Alexandra Hingand, 25 ans. 01.05.2019

(...)

Alexandra : Alors je t’écoute, et tu veux bien un peu m’expliquer d’abord ce que tu ...

Hugo : Yes d’accord pas de souci je

comptais remettre les choses dans leur contexte, pour t’aiguiller un peu plus sur ce que j’ai un peu envie d’entendre et tout ça. Donc du coup c’est en rapport avec mon mémoire même si de base j’avais quand même envie de te rencontrer parce que ton parcours m’intéresse et pourrait m’orienter, enfin m’aider pour l’orientation après. Mais donc du coup pour mon mémoire je m’oriente sur les pratiques marginales de l’architecte designer.

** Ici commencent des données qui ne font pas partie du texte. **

-- ==== Sys2Proof/WellFormed.lean ====
section
/-! DEFINITION. Which instructions are well formed. The field widths leave one check: the side
condition of `PWRITE` (R65). -/

namespace Sys2Proof

/-- R65: "`PWRITE` is every P word with `idx` in 0..6; `idx = 7` names no parameter". Every other
field admits all its values: `nch` and `len` of `PROCESS` (R62: "Every value of `nch` and `len`
decodes"), the eight word addresses (R64). -/
def Instr.wf : Instr → Bool
  | .prepare _ => true
  | .process _ _ => true
  | .slope2count => true
  | .slope2order => true
  | .calcPeak => true
  | .calcCut => true
  | .bqLoad => true
  | .bqReset => true
  | .bqStep => true
  | .cfgCut => true
  | .cascStep => true
  | .cfgPeak => true
  | .chainStep => true
  | .chainProc => true
  | .snapshot => true
  | .pcheck => true
  | .update => true
  | .updApply => true
  | .wrreg _ _ => true
  | .rdreg _ => true
  | .pwrite idx _ => idx != 7

/-- A well-formed instruction. -/
abbrev Instr.WellFormed (i : Instr) : Prop := i.wf = true

end Sys2Proof
end

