-- ==== Sys2Proof/Machine/Calculator.lean ====
section
/-! DEFINITION. The coefficient calculator (file 40): `SLOPE2COUNT`, `SLOPE2ORDER`, `CALC_PEAK`,
`CALC_CUT`. -/

namespace Sys2Proof.Machine

/-- `N = idx + 1`, a 3-bit result (R74, R76). -/
def slopeCount (idx : SlopeIndex) : BitVec 3 := idx.setWidth 3 + 1

/-- `order = [2, 4, 6, 8][idx]`, a lookup (R75). -/
def slopeOrder (idx : SlopeIndex) : Order :=
  if idx = 0#2 then .o2
  else if idx = 1#2 then .o4
  else if idx = 2#2 then .o6
  else .o8

/-- `TWO_PI` (R80). -/
def fTwoPi : F := 0x40C90FDB#32

/-- `2.0` (R80). -/
def fTwo : F := 0x40000000#32

/-- `-2.0`. -/
def fMinusTwo : F := 0xC0000000#32

/-- `20.0` (R80). -/
def fTwenty : F := 0x41A00000#32

/-- `INVQ[order][i]`, `i` in `0..order/2 - 1` (R80). -/
def invQ : Order → List F
  | .o2 => [0x3FB504F3#32]
  | .o4 => [0x3FEC835E#32, 0x3F43EF15#32]
  | .o6 => [0x3FF746EA#32, 0x3FB504F3#32, 0x3F0483EE#32]
  | .o8 => [0x3FFB14BE#32, 0x3FD4DB31#32, 0x3F8E39DA#32, 0x3EC7C5C2#32]

/-- `CALC_PEAK(sr, f, q, gdb)` (R81), in the order of operations of its pseudocode, over the
elementary functions `nf` (R79). -/
def peakDesign (nf : NumFns) (sr f q gdb : F) : CoefSet :=
  let g := nf.pow10 (fDiv gdb fTwenty)
  let a := fSqrt g
  let w0 := fDiv (fMul fTwoPi f) sr
  let sn := nf.sin w0
  let cs := nf.cos w0
  let alpha := fDiv sn (fMul fTwo q)
  let n1 := fMul fMinusTwo cs
  let aA := fMul alpha a
  let aoA := fDiv alpha a
  let a0 := fAdd fOne aoA
  { b0 := fDiv (fAdd fOne aA) a0
    b1 := fDiv n1 a0
    b2 := fDiv (fSub fOne aA) a0
    a1 := fDiv n1 a0
    a2 := fDiv (fSub fOne aoA) a0 }

/-- One section of `CALC_CUT` (R84): `iq` is `1/Q`, `k` the pre-warped cutoff and `k2` its square. -/
def cutSection (kind : Kind) (k k2 iq : F) : CoefSet :=
  let t := fMul iq k
  let d := fAdd (fAdd fOne t) k2
  let nrm := fDiv fOne d
  let a1 := fMul (fMul fTwo (fSub k2 fOne)) nrm
  let a2 := fMul (fAdd (fSub fOne t) k2) nrm
  match kind with
  | .lp =>
    let b0 := fMul k2 nrm
    { b0 := b0, b1 := fMul fTwo b0, b2 := b0, a1 := a1, a2 := a2 }
  | .hp => { b0 := nrm, b1 := fNeg (fMul fTwo nrm), b2 := nrm, a1 := a1, a2 := a2 }

/-- `CALC_CUT(fc, sr, order, kind)` (R84): `order/2` sets, section `i` first with `INVQ[order][i]`
(R86). -/
def cutDesign (nf : NumFns) (fc sr : F) (order : Order) (kind : Kind) : List CoefSet :=
  let k := nf.tan (fDiv (fMul fPi fc) sr)
  let k2 := fMul k k
  (invQ order).map (cutSection kind k k2)

/-- `SLOPE2COUNT` (R74): `idx` to `count`. -/
def execSlope2count (s : State) : Result := coreDoes s (s.putCount (slopeCount s.uop.idx))

/-- `SLOPE2ORDER` (R75): `idx` to `order`. -/
def execSlope2order (s : State) : Result := coreDoes s (s.putOrder (slopeOrder s.uop.idx))

/-- `CALC_PEAK` (R81): `sr`, `freq`, `q`, `gdb` to `set`. -/
def execCalcPeak (s : State) : Result :=
  coreDoes s (s.putSet (peakDesign numFns s.uop.sr s.uop.freq s.uop.q s.uop.gdb))

/-- `CALC_CUT` (R84): `freq` (the cutoff), `sr`, `order`, `kind` to `seqn`. -/
def execCalcCut (s : State) : Result :=
  coreDoes s (s.putSeqn (cutDesign numFns s.uop.freq s.uop.sr s.uop.order s.uop.kind))

end Sys2Proof.Machine
end

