-- ==== Sys2Proof/Machine/Cascade.lean ====
section
/-! DEFINITION. The cut-filter cascade (file 42): `CFG_CUT`, `CASC_STEP`. -/

namespace Sys2Proof.Machine

/-- Step 1 of `CFG_CUT` (R99): the four flags of the side become 0. -/
def bypassAll (rf : RegFile) (c : Chain) (side : Side) : RegFile :=
  cutSlots.foldl (fun rf i => rf.setFlag c (slotOf side i) false) rf

/-- One turn of step 2 of `CFG_CUT` (R99): "write first", "then activate". -/
def loadAndActivate (c : Chain) (side : Side) (seqn : List CoefSet) (rf : RegFile) (i : Fin 4) :
    RegFile :=
  (bqLoad rf c (slotOf side i) (setAt seqn i)).setFlag c (slotOf side i) true

/-- `CFG_CUT(c, s, idx, seqn)` (R99): bypass all four slots, then load and activate slots
`0..N-1`, ascending, with `N = SLOPE2COUNT(idx)`. -/
def cfgCut (rf : RegFile) (c : Chain) (side : Side) (idx : SlopeIndex) (seqn : List CoefSet) :
    RegFile :=
  (cutSlots.take (slopeCount idx).toNat).foldl (loadAndActivate c side seqn) (bypassAll rf c side)

/-- One turn of `CASC_STEP` (R102): an active slot steps, a bypassed one passes the pattern through
and keeps its registers (R103). -/
def cascTurn (c : Chain) (side : Side) (v : F × RegFile) (i : Fin 4) : F × RegFile :=
  if v.2.active c (slotOf side i) then bqStep v.2 c (slotOf side i) v.1 else v

/-- `CASC_STEP(c, s, x) -> y` (R102): all four slots visited, ascending. -/
def cascStep (rf : RegFile) (c : Chain) (side : Side) (x : F) : F × RegFile :=
  cutSlots.foldl (cascTurn c side) (x, rf)

/-- `CFG_CUT` (R99): operands `c`, `side`, `idx`, `seqn`. -/
def execCfgCut (s : State) : Result :=
  coreDoes s (s.setRf (cfgCut s.rf s.uop.c s.uop.side s.uop.idx s.uop.seqn))

/-- `CASC_STEP` (R102): operands `c`, `side`, `x`, result `y`. -/
def execCascStep (s : State) : Result :=
  let r := cascStep s.rf s.uop.c s.uop.side s.uop.x
  coreDoes s ((s.setRf r.2).putY r.1)

end Sys2Proof.Machine
end

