-- ==== Sys2Proof/Machine/Step.lean ====
section
/-! DEFINITION. The step, and the place of a fetched word. -/

namespace Sys2Proof.Machine

/-- One step: one step of one agent, in the order the listing gives (R54). -/
def step (s : State) : Host.Outcome State Fault Refusal := agentStep s

/-- The state in which the next step runs the table word `w` of `nbits` bits. -/
def State.withFetchWord (s : State) (nbits w : Nat) : State := fetchWord s nbits w

end Sys2Proof.Machine
end

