-- ==== Sys2Proof/Safety.lean ====
section
/-! DEFINITION. The terms the claims use: what it means that part of the machine is unchanged (the
frames), fault entry as a relation, the invariants of R22, R24 and R27, the positions the schedule has
and their successors, and a block's filtering as a function on lists of samples. -/

namespace Sys2Proof.Machine

/-! ### Frames -/

/-- Every byte of the buffer reads as before. -/
def SameBytes (s t : State) : Prop := ∀ a, loadByte t.buf a = loadByte s.buf a

/-- Every byte of the buffer outside the four of the cell at address `a` reads as before. -/
def SameBytesOutside (a : Nat) (s t : State) : Prop :=
  ∀ b, (b < a ∨ a + 4 ≤ b) → loadByte t.buf b = loadByte s.buf b

/-- The host's registers and the stored fields of `STATUS` are as before (R26, R27). -/
structure SameHostRegs (s t : State) : Prop where
  prep : t.prep = s.prep
  fault : t.fault = s.fault
  argSr : t.argSr = s.argSr
  sr : t.sr = s.sr
  maxblk : t.maxblk = s.maxblk

/-- What the other agents hold is as before: the parameter store, the value last returned to the host,
the moves still to come. The buffer is said apart. -/
structure SameAgents (s t : State) : Prop where
  par : t.par = s.par
  hostData : t.hostData = s.hostData
  listing : t.listing = s.listing

/-- Only the latches may differ: the frame of a micro-operation with a latch for its result. -/
structure OnlyLatches (s t : State) : Prop where
  rf : t.rf = s.rf
  seq : t.seq = s.seq
  host : SameHostRegs s t
  agents : SameAgents s t
  stg : t.stg = s.stg
  micro : t.micro = s.micro
  bytes : SameBytes s t

/-- Only the register file and the latches may differ: the frame of a micro-operation on `RF`. -/
structure OnlyRegFile (s t : State) : Prop where
  seq : t.seq = s.seq
  host : SameHostRegs s t
  agents : SameAgents s t
  stg : t.stg = s.stg
  micro : t.micro = s.micro
  bytes : SameBytes s t

/-- FAULT ENTRY as a relation (R144): the sticky bit and `HALT`; the register file with the flags,
`SR`, `MAXBLK`, `ARG_SR`, `PREP`, the store and the buffer are as before, and so are the latches and
what the agents hold. -/
structure FaultEntry (f : FaultCode) (s t : State) : Prop where
  bit : ∀ i, t.fault.getLsbD i = (s.fault.getLsbD i || decide (i + 1 = faultCode f))
  seq : t.seq = .halt
  rf : t.rf = s.rf
  prep : t.prep = s.prep
  argSr : t.argSr = s.argSr
  sr : t.sr = s.sr
  maxblk : t.maxblk = s.maxblk
  agents : SameAgents s t
  uop : t.uop = s.uop
  bytes : SameBytes s t

/-- The position after `ph` of command `cmd` when no fault is raised (R25). -/
def nextPosition (cmd : Cmd) (ph : Phase) : Seq :=
  match ph with
  | .check => .run cmd (.snap .lowCutFreq)
  | .snap .lowCutFreq => .run cmd (.snap .highCutFreq)
  | .snap .highCutFreq => .run cmd (.snap .peakFreq)
  | .snap .peakFreq => .run cmd (.snap .peakGainDb)
  | .snap .peakGainDb => .run cmd (.snap .peakQuality)
  | .snap .peakQuality => .run cmd (.snap .lowCutSlope)
  | .snap .lowCutSlope => .run cmd (.snap .highCutSlope)
  | .snap .highCutSlope => .run cmd .pcheck
  | .pcheck => .run cmd .commit
  | .commit =>
    match cmd with
    | .prepare _ => .idle
    | .process _ len => if len = 0 then .idle else .run cmd (.proc .left 0)
  | .proc c n =>
    match cmd, c with
    | .process _ len, .left =>
      if n.toNat + 1 < len.toNat then .run cmd (.proc .left (n + 1)) else .run cmd (.proc .right 0)
    | .process _ len, .right =>
      if n.toNat + 1 < len.toNat then .run cmd (.proc .right (n + 1)) else .idle
    | .prepare _, _ => .idle

/-- The number an order stands for (R75). -/
def orderNumber : Order → Nat
  | .o2 => 2
  | .o4 => 4
  | .o6 => 6
  | .o8 => 8

/-- The ranges of R32 as IEEE comparisons, and the four slope values. -/
def LegalParam (j : ParamId) (v : F) : Prop :=
  match j with
  | .lowCutFreq => fLe 0x41A00000#32 v = true ∧ fLe v 0x469C4000#32 = true
  | .highCutFreq => fLe 0x41A00000#32 v = true ∧ fLe v 0x469C4000#32 = true
  | .peakFreq => fLe 0x41A00000#32 v = true ∧ fLe v 0x469C4000#32 = true
  | .peakGainDb => fLe 0xC1C00000#32 v = true ∧ fLe v 0x41C00000#32 = true
  | .peakQuality => fLe 0x3DCCCCCD#32 v = true ∧ fLe v 0x41200000#32 = true
  | .lowCutSlope =>
    v = 0x00000000#32 ∨ v = 0x80000000#32 ∨ v = 0x3F800000#32 ∨ v = 0x40000000#32 ∨ v = 0x40400000#32
  | .highCutSlope =>
    v = 0x00000000#32 ∨ v = 0x80000000#32 ∨ v = 0x3F800000#32 ∨ v = 0x40000000#32 ∨ v = 0x40400000#32

/-- All seven cells hold legal values (R118's `PARAM` tests). -/
def AllLegal (p : Params) : Prop := ∀ j, ∃ v, p.get j = some v ∧ LegalParam j v

/-- The three frequencies are below half the rate (R118's `NYQ` tests). -/
def BelowHalf (p : Params) (sr : F) : Prop :=
  ∀ j v, j = .lowCutFreq ∨ j = .highCutFreq ∨ j = .peakFreq → p.get j = some v →
    fLt v (fMul 0x3F000000#32 sr) = true

/-! ### Register file -/

/-- A delay-line register, `w1` or `w2` (R19). -/
def isDelay : Reg → Bool
  | .w1 => true
  | .w2 => true
  | _ => false

/-- The register of a coefficient set by index; a delay line is none of its five (R68). -/
def coefOf (set : CoefSet) : Reg → Option F
  | .b0 => some set.b0
  | .b1 => some set.b1
  | .b2 => some set.b2
  | .a1 => some set.a1
  | .a2 => some set.a2
  | .w1 => none
  | .w2 => none

/-- Every coefficient register and every flag of `rf'` is as in `rf`. -/
def SameConfiguration (rf rf' : RegFile) : Prop :=
  (∀ c k j, isDelay j = false → rf'.read c k j = rf.read c k j) ∧
    ∀ c k, rf'.flag c k = rf.flag c k

/-- Every delay line of `rf'` is as in `rf`. -/
def SameDelayLines (rf rf' : RegFile) : Prop :=
  ∀ c k j, isDelay j = true → rf'.read c k j = rf.read c k j

/-- The slot `(c, k)` and its flag in `rf'` are as in `rf`. -/
def SameSlot (c : Chain) (k : SlotId) (rf rf' : RegFile) : Prop :=
  (∀ j, rf'.read c k j = rf.read c k j) ∧ rf'.flag c k = rf.flag c k

/-- The parameter that gives a side's slope (R119). -/
def slopeParam : Side → ParamId
  | .low => .lowCutSlope
  | .high => .highCutSlope

/-- The parameter that gives a side's cutoff (R119). -/
def freqParam : Side → ParamId
  | .low => .lowCutFreq
  | .high => .highCutFreq

/-- The kind of a side: the low cut is a highpass, the high cut a lowpass (R77). -/
def kindOf : Side → Kind
  | .low => .hp
  | .high => .lp

/-- The register file `rf'` is what `UPD_APPLY(S, sr)` makes of `rf` (R119), for a snapshot `p` whose
slopes have an index: in both chains the peak slot holds the peak set, the first `N` slots of a side
hold its sections and are active, and the slots past `N` are bypassed and keep their coefficients. No
delay line differs (R121). -/
structure ConfiguredBy (p : Params) (sr : F) (rf rf' : RegFile) : Prop where
  peak : ∀ c j, isDelay j = false →
    rf'.read c .pk j =
      coefOf (peakDesign numFns sr (p.value .peakFreq) (p.value .peakQuality) (p.value .peakGainDb)) j
  sections : ∀ c side idx, slopeIndex (p.value (slopeParam side)) = some idx →
    ∀ i : Fin 4, i.val ≤ idx.toNat →
      rf'.flag c (slotOf side i) = some true ∧
        ∃ set,
          (cutDesign numFns (p.value (freqParam side)) sr (slopeOrder idx) (kindOf side))[i.val]?
              = some set ∧
            ∀ j, isDelay j = false → rf'.read c (slotOf side i) j = coefOf set j
  bypassed : ∀ c side idx, slopeIndex (p.value (slopeParam side)) = some idx →
    ∀ i : Fin 4, idx.toNat < i.val →
      rf'.flag c (slotOf side i) = some false ∧
        ∀ j, isDelay j = false → rf'.read c (slotOf side i) j = rf.read c (slotOf side i) j
  delays : SameDelayLines rf rf'

/-- The stereo link (R22): both chains hold the same coefficients, or both `novalue`, and the same
flags. -/
def StereoLinked (rf : RegFile) : Prop :=
  (∀ k j, isDelay j = false → rf.read .left k j = rf.read .right k j) ∧
    ∀ k, rf.flag .left k = rf.flag .right k

/-- The active prefix of one cascade (R24): the first `n` slots are active and hold values, the rest
are bypassed. -/
def ActivePrefixOf (rf : RegFile) (c : Chain) (side : Side) (n : Nat) : Prop :=
  ∀ i : Fin 4, rf.flag c (slotOf side i) = some (decide (i.val < n)) ∧
    (i.val < n → ∀ j, isDelay j = false → rf.read c (slotOf side i) j ≠ none)

/-- The active-prefix invariant (R24): `N` is in 1..4 for every cascade. -/
def ActivePrefixes (rf : RegFile) : Prop :=
  ∀ c side, ∃ n, 1 ≤ n ∧ n ≤ 4 ∧ ActivePrefixOf rf c side n

/-- Every delay line holds a value (R36: "a successful `PREPARE` writes every state register"). -/
def DelayLinesWritten (rf : RegFile) : Prop :=
  ∀ c k j, isDelay j = true → rf.read c k j ≠ none

/-- The peak slots hold a coefficient set (R37). -/
def PeakLoaded (rf : RegFile) : Prop :=
  ∀ c j, isDelay j = false → rf.read c .pk j ≠ none

/-- What a prepared core's register file is (R22, R24, R36, R37). -/
def Prepared (rf : RegFile) : Prop :=
  StereoLinked rf ∧ ActivePrefixes rf ∧ DelayLinesWritten rf ∧ PeakLoaded rf

/-- No `C:` line is in flight or to come: the agents make only the moves of R150 and R156. -/
def NoMicroLines (s : State) : Prop :=
  s.micro = none ∧ ∀ w, Move.send (.micro w) ∉ s.listing

/-- Every cell that holds a value holds a legal one (R32, R53). -/
def LegalOrNovalue (p : Params) : Prop := ∀ j v, p.get j = some v → LegalParam j v

/-- The contract on the parameter store (R53): its agent has no move that stores an illegal value, and
neither the store nor the snapshot holds one. -/
structure StoreContract (s : State) : Prop where
  agent : conformingAgent s = true
  store : LegalOrNovalue s.par
  snapshot : LegalOrNovalue s.stg.snap

/-- The index of a parameter (R32). -/
def paramNumber : ParamId → Nat
  | .lowCutFreq => 0
  | .highCutFreq => 1
  | .peakFreq => 2
  | .peakGainDb => 3
  | .peakQuality => 4
  | .lowCutSlope => 5
  | .highCutSlope => 6

/-- The command has read parameter `j` when it stands at `ph`, and may still use it (R25, R116). -/
def hasRead (ph : Phase) (j : ParamId) : Prop :=
  match ph with
  | .check => False
  | .snap i => paramNumber j < paramNumber i
  | .pcheck => True
  | .commit => True
  | .proc _ _ => False

/-- All seven parameters have been written (R118 corner (a)), and what the command in flight has read of
them is in its snapshot. -/
structure StoreFilled (s : State) : Prop where
  store : ∀ j, s.par.get j ≠ none
  snapshot : ∀ cmd ph j, s.seq = .run cmd ph → hasRead ph j → s.stg.snap.get j ≠ none

/-- R27: `HALTED` "when `FAULT != 0`, that is when `seq = HALT`", and "at most one fault bit is ever
1". -/
def FaultCoherent (s : State) : Prop :=
  (s.seq = .halt ↔ s.fault ≠ 0) ∧ (s.fault = 0 ∨ ∃ f, s.fault = faultBit f)

/-- The positions the schedule has (R25): a `PREPARE` has no `PROC`; past `CHECK` a `PROCESS` has at
least two channels, and its `PROC(c, n)` a sample of the block. -/
def PositionExists : Seq → Prop
  | .run (.prepare _) (.proc _ _) => False
  | .run (.process _ _) .check => True
  | .run (.process nch len) (.proc _ n) => 2 ≤ nch ∧ n < len
  | .run (.process nch _) _ => 2 ≤ nch
  | _ => True

/-- The sample a listing's `CHAIN_PROC` is at is one of its block (R110). -/
def MicroPositionExists (s : State) : Prop :=
  s.seq ≠ .halt → ∀ n, s.micro = some (.chainProc n) → n < s.uop.len

/-- The two position conditions together. -/
def OnSchedule (s : State) : Prop := PositionExists s.seq ∧ MicroPositionExists s

/-- A list of samples of channel `c` filtered by chain `c`, sample by sample (R110): the outputs and
the register file afterwards. -/
def filterBlock (c : Chain) : RegFile → List F → List F × RegFile
  | rf, [] => ([], rf)
  | rf, x :: xs =>
    let r := chainStep rf c x
    let q := filterBlock c r.2 xs
    (r.1 :: q.1, q.2)

/-- The samples `0..len-1` of channel `ch` in the buffer (R41). -/
def blockOf (s : State) (ch : BitVec 8) (len : BitVec 16) : List F :=
  (List.range len.toNat).map fun i => memRead s ch (BitVec.ofNat 16 i)

/-- An idle core whose one move to come is the word of a `PROCESS` of `len` samples (R62) that passes
every test of R127 and R118. -/
structure ReadyToProcess (nch : BitVec 8) (len : BitVec 16) (s : State) : Prop where
  seq : s.seq = .idle
  micro : s.micro = none
  listing : s.listing = [.send (.command (0x02#8 ++ nch ++ len))]
  prep : s.prep = true
  channels : 2 ≤ nch.toNat
  fits : len.toNat ≤ s.maxblk.toNat
  legal : AllLegal s.par
  below : BelowHalf s.par s.sr
  form : s.buf.wf = true

end Sys2Proof.Machine
end

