/-- R94: output and delay line of one step, in the association of the pseudocode, from the registers as
they were before; coefficients, flags and every other slot stay. A `novalue` register reads as any bits
(log 11). -/
def Obligations.SectionStep : Prop :=
  ∀ s : State, s.seq ≠ .halt →
    let v := s.rf.value s.uop.c s.uop.k
    let w0 := fSub (fSub s.uop.x (fMul (v .a1) (v .w1))) (fMul (v .a2) (v .w2))
    ∃ t, exec .bqStep s = .next t ∧
      t.uop = { s.uop with
        y := fAdd (fAdd (fMul (v .b0) w0) (fMul (v .b1) (v .w1))) (fMul (v .b2) (v .w2)) } ∧
      t.rf.read s.uop.c s.uop.k .w1 = some w0 ∧
      t.rf.read s.uop.c s.uop.k .w2 = some (v .w1) ∧
      SameConfiguration s.rf t.rf ∧
      (∀ c k, ¬(c = s.uop.c ∧ k = s.uop.k) → SameSlot c k s.rf t.rf) ∧ OnlyRegFile s t

/-- R94 corner (b): a section at rest with finite coefficients, fed a zero of either sign, gives a zero
and stays at rest. -/
def Obligations.SectionRestStaysRest : Prop :=
  ∀ s t : State, s.seq ≠ .halt → exec .bqStep s = .next t →
    (∀ j, isDelay j = false → isFinite (s.rf.value s.uop.c s.uop.k j) = true) →
    isZero (s.rf.value s.uop.c s.uop.k .w1) = true →
    isZero (s.rf.value s.uop.c s.uop.k .w2) = true → isZero s.uop.x = true →
      isZero t.uop.y = true ∧ isZero (t.rf.value s.uop.c s.uop.k .w1) = true ∧
        isZero (t.rf.value s.uop.c s.uop.k .w2) = true

/-- R94 corner (c), R169: a NaN in the input or in the delay line makes the output a NaN and leaves a
NaN in `w1`, so the next output is a NaN too; holds whatever the free payload of a NaN is (log 10). -/
def Obligations.NaNStaysInSection : Prop :=
  ∀ s t : State, s.seq ≠ .halt → exec .bqStep s = .next t →
    (isNaN s.uop.x = true ∨ isNaN (s.rf.value s.uop.c s.uop.k .w1) = true ∨
        isNaN (s.rf.value s.uop.c s.uop.k .w2) = true) →
      isNaN t.uop.y = true ∧ isNaN (t.rf.value s.uop.c s.uop.k .w1) = true

/-! ### The cut cascade (file 42) -/

/-- R99: slots `0..N-1` of the side hold the sequence's sets and are active, the slots past them are
bypassed and keep their coefficients; no delay line, no other slot and nothing outside the register
file changes. -/
def Obligations.ConfigureCut : Prop :=
  ∀ s : State, s.seq ≠ .halt → ∃ t, exec .cfgCut s = .next t ∧
    (∀ i : Fin 4, i.val ≤ s.uop.idx.toNat →
      t.rf.flag s.uop.c (slotOf s.uop.side i) = some true ∧
        ∀ set, s.uop.seqn[i.val]? = some set → ∀ j, isDelay j = false →
          t.rf.read s.uop.c (slotOf s.uop.side i) j = coefOf set j) ∧
    (∀ i : Fin 4, s.uop.idx.toNat < i.val →
      t.rf.flag s.uop.c (slotOf s.uop.side i) = some false ∧
        ∀ j, t.rf.read s.uop.c (slotOf s.uop.side i) j
          = s.rf.read s.uop.c (slotOf s.uop.side i) j) ∧
    SameDelayLines s.rf t.rf ∧
    (∀ c k, (∀ i : Fin 4, ¬(c = s.uop.c ∧ k = slotOf s.uop.side i)) → SameSlot c k s.rf t.rf) ∧
    t.uop = s.uop ∧ OnlyRegFile s t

Tout ça pour dire que je m’intéresse aux archi qui font un peu un pas-de-côté ...

A : Ouais.

H : ... Et d’après ce que Mathilde m’avait

raconté sur toi, c’est que tu t’étais orienté vers la mode et notamment avec ton stage.

A : Ouais ouais ouais.

H : Pour commencer je vais te demander ce

qui t’as donné envie de devenir architecte ?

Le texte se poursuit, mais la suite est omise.